Diese Mutter musste die Ärzte anlügen um ihre Tochter zu retten

Eine Engländerin musste lügen, um endlich die Aufmerksamkeit der Ärzte zu erregen.

Um die Aufmerksamkeit der Ärzte zu erregen, musste sich die besorgte Mutter Amanda Davies auf England eine Lüge einfallen lassen, wie Daily Mail berichtet.

Die Ärzte nahmen sie nicht ernst

Als ihre damals zweieinhalbjährige Tochter über Kopfschmerzen klagte und sich immer schwerer beim Gehen tat, fing sie an sich Sorgen zu machen und suchte den Arzt auf. Nach mehreren Besuchen erhielt sie nur Fehldiagnosen, unter anderer diagnostizierte einer ihre Tochter Lil mit einer Hypermobilitätsstörung. Das konnte zwar der Auslöser für die Gehschwierigkeiten erklären, doch nicht die Kopfschmerzen.

Einziger Ausweg: Lügen

Aus ihrer Not heraus entschied sich die Mutter schließlich eine Lüge zu erzählen: Ihre Tochter sei auf den Kopf gestürzt und habe sich mehrmals übergeben.
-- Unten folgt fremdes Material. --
-- ==== Sys2Proof/Config.lean ====
section
/-!
DEFINITION. What the spec leaves open or takes from outside itself, as constants with no body: the free values, the hash
and the signature scheme, the keys and addresses programmed at the factory. No proof can see what they are.
-/

namespace Sys2Proof

/-- A value that the spec leaves open; drawn with the counter State.freeCtr (planner output, duty words and the
others of log entry 4). A statement about it holds for every value. -/
opaque Config.freeInt : Nat → Int

/-- The place of the generation byte among the 8 header bytes of a CAN message buffer, modulo 8: R285 names the fields of the header and gives
them no places. -/
opaque Config.canGenByte : Nat

/-- SHAKE256 with an output of 32 bytes, SHAKE256-256 (R350); byte 0 is the low byte of the value. -/
opaque Config.shake256 : List Byte → BitVec 256

/-- Verification of a Falcon-1024 signature: key, message, signature (R351, R358, R360). -/
opaque Config.falconVerify : List Byte → List Byte → List Byte → Bool

/-- The Falcon-1024 signature of 1 280 bytes with the package identity key (R351). -/
opaque Config.falconSign : List Byte → BitVec 10240

/-- Hjelkel's firmware verification key in boot ROM (R358). -/
opaque Config.firmwareKey : List Byte

/-- The certificate of the package identity (R356). -/
opaque Config.certificate : List Byte

/-- The lower of the two MAC addresses programmed into the head (R243). -/
opaque Config.macBase : BitVec 48

end Sys2Proof
end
Schließlich wurden die Ärzte hellhörig und forderten eine CT-Untersuchung an.

Diagnose: Gehirntumor

Das Ergebnis war ernst zu nehmen: Bei Lil wurde ein bösartiger Gehirntumor in Fausgröße festgestellt. Vier Tage später wurde das kleine Mädchen operiert. Der jungen Engländerin geht es mittlerweile besser, auch wenn immer ein Restrisiko besteht, dass der Krebs zurückkommen könnte.

Die Mutter ist froh, gehandelt zu haben

Bis heute ist die Mutter sicher, richtig gehandelt zu haben: "Hätte ich nicht gelogen, wäre der Tumor weiter gewachsen und meine Tochter heute wahrscheinlich tot. Ich bin froh, es getan zu haben, ich wünschte, ich hätte früher gehandelt", erzählt die Engländerin der Daily Mail.